Дверь открывается, они достают меня из машины и ведут по неровной тропинке.
Я запинаюсь – кто-то берет меня под руку.
Мы останавливаемся и стоим секунду, затем они снимают с меня мешок.
Ослепленный прожекторами, я моргаю, моргаю, моргаю.
По краям – ночь, в центре – белый свет.
Ноубл, Олдерман и Прентис стоят передо мной в свете прожекторов, ярких неземных прожекторов.
В центре сцены – диван.
Кошмарный, мерзкий, прогнивший, протухший, окровавленный диван.
– Ты здесь раньше когда-нибудь был? – спрашивает Ноубл.
Я смотрю на диван, на почти совсем истлевший бархат, на пружины – ржавые, железные, острые как шипы.
– Ты знаешь, где ты находишься? – спрашивает Прентис.
Я смотрю на них, на херувимское сияние вокруг их лиц. Я качаю головой.
– Ты уже когда-нибудь раньше здесь был или нет? – снова спрашивает Олдерман.
Да, я был. В тех кошмарах я приходил на это самое место. Я киваю и говорю:
– Да.
Ноубл кидается вперед и бьет меня по челюсти. Я падаю на колени, по моим щекам текут слезы, мой рот наполняется кровью. Свет гаснет.
Удар – и я просыпаюсь. Я сижу на стуле в камере. Ни наручников, ни мешка больше нет.
– Посмотри на нее! – орет Ноубл.
Я пытаюсь сосредоточиться на столешнице.
– Посмотри на нее!
Ноубл стоит, Олдерман сидит.
Я беру фотографию, увеличенный черно-белый снимок ее лица, ее отечных век и распухших губ, ее почерневших щек и испачканных волос, и меня трясет, трясет, меня рвет, рвет на стол, горячая желтая желчь – по всей комнате.
– О господи, твою мать!
На мне – чистые комбинезон и рубаха.
Ноубл и Олдерман сидят напротив меня, на столе – три кружки с горячим чаем.
Олдерман вздыхает и читает с листа A4:
– В полдень воскресенья, двенадцатого июня, тело двадцатидвухлетней Дженис Райан, имевшей судимости за проституцию, было обнаружено на помойке, недалеко от Уайт Эбби-роуд, в Брэдфорде.
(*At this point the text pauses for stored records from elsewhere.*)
-- ==== Sys2Proof/Laws/Exec.lean ====
section
/-! SUPPORT. The meaning that each command calls. -/

namespace Sys2Proof.Machine

section Exec

set_option Elab.async false

variable (s : State)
Оно было спрятано под старой тахтой. Согласно заключению судмедэкспертов, смерть наступила в результате обширной черепно-мозговой травмы, нанесенной тяжелым тупым инструментом. Судя по частичному разложению трупа, смерть наступила около семи дней тому назад. Исходя из характера травм, можно предположить, что этот случай не связан – повторяю, не связан – с преступлениями, широко известными как
Тишина.
Потом Ноубл говорит:
– Ее нашел ребенок. Он увидел ее правую руку, торчащую из-под дивана.
Тишина.
Потом Ноубл кивает и говорит:
– Да, и я думаю, что все это случилось следующим образом: я думаю, что ты отвез ее в Брэдфорд, привел на свалку, ударил по голове камнем или кирпичом, а потом стал прыгать по ней до тех пор, пока у нее не переломались все ребра и не лопнула печень. У тебя не было с собой ножа, но ты решил попробовать обставить это дело как убийство Потрошителя. Поэтому ты задрал ей лифчик, стащил трусы, снял джинсы, а потом подтащил ее за шиворот к дивану и надвинул его на нее. Потом ты забросил подальше ее сумку и отвалил.
Тишина.
Потом я говорю:
– Но почему?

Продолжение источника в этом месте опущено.